[EXERCISE MATERIAL — start]

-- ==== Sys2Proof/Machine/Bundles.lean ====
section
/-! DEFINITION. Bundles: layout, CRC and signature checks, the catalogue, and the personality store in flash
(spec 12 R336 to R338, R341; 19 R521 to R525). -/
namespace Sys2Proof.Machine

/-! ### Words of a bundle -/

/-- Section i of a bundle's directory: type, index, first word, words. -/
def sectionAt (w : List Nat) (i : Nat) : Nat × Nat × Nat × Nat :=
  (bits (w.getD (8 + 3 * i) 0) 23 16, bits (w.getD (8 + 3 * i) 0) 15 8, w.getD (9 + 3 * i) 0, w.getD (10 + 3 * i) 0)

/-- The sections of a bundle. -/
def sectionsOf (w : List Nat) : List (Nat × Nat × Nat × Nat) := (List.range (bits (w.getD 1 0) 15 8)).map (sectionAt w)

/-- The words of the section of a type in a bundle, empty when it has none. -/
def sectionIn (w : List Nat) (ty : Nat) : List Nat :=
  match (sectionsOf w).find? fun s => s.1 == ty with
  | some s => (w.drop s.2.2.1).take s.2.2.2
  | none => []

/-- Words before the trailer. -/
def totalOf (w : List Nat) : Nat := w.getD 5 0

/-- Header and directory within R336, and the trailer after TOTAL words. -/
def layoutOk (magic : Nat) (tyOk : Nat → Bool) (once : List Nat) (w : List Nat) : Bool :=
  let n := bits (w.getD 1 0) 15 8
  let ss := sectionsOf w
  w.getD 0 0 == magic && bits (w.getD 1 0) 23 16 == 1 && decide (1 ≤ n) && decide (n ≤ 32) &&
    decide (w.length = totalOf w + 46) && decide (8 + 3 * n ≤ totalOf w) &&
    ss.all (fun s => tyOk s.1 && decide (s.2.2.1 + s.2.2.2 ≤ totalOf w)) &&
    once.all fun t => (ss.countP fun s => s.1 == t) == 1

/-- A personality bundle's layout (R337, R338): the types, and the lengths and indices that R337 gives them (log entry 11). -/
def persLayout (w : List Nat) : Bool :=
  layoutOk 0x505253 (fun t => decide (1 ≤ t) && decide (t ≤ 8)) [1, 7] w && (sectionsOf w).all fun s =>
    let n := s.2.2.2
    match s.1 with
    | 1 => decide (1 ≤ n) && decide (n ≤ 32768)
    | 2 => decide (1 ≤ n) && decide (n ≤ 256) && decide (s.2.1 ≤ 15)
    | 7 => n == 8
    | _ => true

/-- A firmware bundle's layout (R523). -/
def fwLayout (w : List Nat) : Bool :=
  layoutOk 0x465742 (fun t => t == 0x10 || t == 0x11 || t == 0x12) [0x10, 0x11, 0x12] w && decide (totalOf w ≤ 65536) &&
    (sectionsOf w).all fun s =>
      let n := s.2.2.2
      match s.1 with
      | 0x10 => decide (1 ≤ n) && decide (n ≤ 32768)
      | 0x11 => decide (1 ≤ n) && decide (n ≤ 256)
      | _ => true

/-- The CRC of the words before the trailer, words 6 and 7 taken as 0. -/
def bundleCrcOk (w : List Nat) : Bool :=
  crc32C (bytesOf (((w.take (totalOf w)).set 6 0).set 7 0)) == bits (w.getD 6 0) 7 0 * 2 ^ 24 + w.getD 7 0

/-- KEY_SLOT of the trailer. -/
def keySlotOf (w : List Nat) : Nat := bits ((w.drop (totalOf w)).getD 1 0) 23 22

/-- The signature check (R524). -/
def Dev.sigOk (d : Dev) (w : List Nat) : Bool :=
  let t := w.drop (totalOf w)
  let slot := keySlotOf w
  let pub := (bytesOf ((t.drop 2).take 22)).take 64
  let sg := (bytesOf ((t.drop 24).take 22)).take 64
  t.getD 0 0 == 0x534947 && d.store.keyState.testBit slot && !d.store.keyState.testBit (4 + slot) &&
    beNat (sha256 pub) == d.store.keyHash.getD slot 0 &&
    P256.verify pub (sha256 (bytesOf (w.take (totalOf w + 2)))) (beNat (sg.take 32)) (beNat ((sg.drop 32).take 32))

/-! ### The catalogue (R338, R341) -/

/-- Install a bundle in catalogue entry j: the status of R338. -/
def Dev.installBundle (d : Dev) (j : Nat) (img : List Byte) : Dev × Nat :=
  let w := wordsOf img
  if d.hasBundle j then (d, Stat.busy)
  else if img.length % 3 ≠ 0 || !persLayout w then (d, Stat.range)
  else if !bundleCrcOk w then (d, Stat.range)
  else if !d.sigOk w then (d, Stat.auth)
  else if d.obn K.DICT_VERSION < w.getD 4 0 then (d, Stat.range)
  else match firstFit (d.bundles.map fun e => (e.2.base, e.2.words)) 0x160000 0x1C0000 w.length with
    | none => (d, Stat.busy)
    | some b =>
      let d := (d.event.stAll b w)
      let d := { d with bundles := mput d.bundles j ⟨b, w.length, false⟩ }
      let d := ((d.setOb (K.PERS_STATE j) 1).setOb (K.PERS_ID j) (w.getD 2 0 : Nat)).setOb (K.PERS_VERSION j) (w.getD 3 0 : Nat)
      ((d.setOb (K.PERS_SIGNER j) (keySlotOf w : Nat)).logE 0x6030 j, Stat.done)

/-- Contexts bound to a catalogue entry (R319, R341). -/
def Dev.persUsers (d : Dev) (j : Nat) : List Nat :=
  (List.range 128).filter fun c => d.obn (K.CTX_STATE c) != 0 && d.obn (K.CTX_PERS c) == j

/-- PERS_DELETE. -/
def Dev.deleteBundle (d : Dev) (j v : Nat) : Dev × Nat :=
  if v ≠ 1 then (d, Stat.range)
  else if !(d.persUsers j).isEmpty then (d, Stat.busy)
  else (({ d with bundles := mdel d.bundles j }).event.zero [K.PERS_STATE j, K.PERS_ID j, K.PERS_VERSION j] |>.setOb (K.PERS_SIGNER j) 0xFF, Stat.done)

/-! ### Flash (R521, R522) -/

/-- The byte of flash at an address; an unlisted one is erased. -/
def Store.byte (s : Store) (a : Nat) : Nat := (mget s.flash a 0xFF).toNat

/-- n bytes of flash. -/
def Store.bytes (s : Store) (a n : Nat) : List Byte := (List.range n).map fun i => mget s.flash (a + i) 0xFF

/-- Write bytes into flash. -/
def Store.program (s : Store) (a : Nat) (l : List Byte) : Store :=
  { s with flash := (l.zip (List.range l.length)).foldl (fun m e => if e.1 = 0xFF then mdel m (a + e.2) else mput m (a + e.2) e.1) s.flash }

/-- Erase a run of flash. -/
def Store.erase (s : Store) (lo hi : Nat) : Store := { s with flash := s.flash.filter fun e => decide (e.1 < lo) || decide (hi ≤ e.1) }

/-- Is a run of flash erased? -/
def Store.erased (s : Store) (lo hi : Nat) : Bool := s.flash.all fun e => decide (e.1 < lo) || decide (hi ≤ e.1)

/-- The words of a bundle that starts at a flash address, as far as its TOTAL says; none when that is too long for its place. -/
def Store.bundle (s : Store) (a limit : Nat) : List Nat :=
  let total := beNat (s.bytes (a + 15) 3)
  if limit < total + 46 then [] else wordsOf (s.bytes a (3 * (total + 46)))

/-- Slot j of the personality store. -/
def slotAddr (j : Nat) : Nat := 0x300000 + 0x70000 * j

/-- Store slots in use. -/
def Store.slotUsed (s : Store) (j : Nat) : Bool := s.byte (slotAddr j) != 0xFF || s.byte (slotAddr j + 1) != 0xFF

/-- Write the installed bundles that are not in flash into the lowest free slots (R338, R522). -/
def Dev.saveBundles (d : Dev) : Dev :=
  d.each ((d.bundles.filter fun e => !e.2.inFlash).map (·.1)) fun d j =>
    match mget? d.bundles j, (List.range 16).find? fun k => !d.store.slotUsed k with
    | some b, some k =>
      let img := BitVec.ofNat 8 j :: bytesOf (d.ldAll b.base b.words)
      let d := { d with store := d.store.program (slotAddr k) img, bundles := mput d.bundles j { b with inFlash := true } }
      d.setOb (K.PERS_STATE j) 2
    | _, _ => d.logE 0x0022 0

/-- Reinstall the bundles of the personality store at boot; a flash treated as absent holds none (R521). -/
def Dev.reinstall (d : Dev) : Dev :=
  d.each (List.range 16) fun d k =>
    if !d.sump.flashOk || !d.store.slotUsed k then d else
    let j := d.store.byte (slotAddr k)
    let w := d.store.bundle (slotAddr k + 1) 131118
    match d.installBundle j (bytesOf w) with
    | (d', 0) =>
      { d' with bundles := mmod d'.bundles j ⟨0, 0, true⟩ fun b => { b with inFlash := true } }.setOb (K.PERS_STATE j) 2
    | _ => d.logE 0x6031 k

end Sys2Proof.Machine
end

[EXERCISE MATERIAL — finish]

**THE PROBLEM**
Repeat the data word for word, starting at its first line and stopping after the line that contains "(w.drop s.2.2.1).take s.2.2.2".

**EXPECTED ANSWER**
-- ==== Sys2Proof/Machine/Bundles.lean ====
section
/-! DEFINITION. Bundles: layout, CRC and signature checks, the catalogue, and the personality store in flash
(spec 12 R336 to R338, R341; 19 R521 to R525). -/
namespace Sys2Proof.Machine

/-! ### Words of a bundle -/

/-- Section i of a bundle's directory: type, index, first word, words. -/
def sectionAt (w : List Nat) (i : Nat) : Nat × Nat × Nat × Nat :=
  (bits (w.getD (8 + 3 * i) 0) 23 16, bits (w.getD (8 + 3 * i) 0) 15 8, w.getD (9 + 3 * i) 0, w.getD (10 + 3 * i) 0)

/-- The sections of a bundle. -/
def sectionsOf (w : List Nat) : List (Nat × Nat × Nat × Nat) := (List.range (bits (w.getD 1 0) 15 8)).map (sectionAt w)

/-- The words of the section of a type in a bundle, empty when it has none. -/
def sectionIn (w : List Nat) (ty : Nat) : List Nat :=
  match (sectionsOf w).find? fun s => s.1 == ty with
  | some s => (w.drop s.2.2.1).take s.2.2.2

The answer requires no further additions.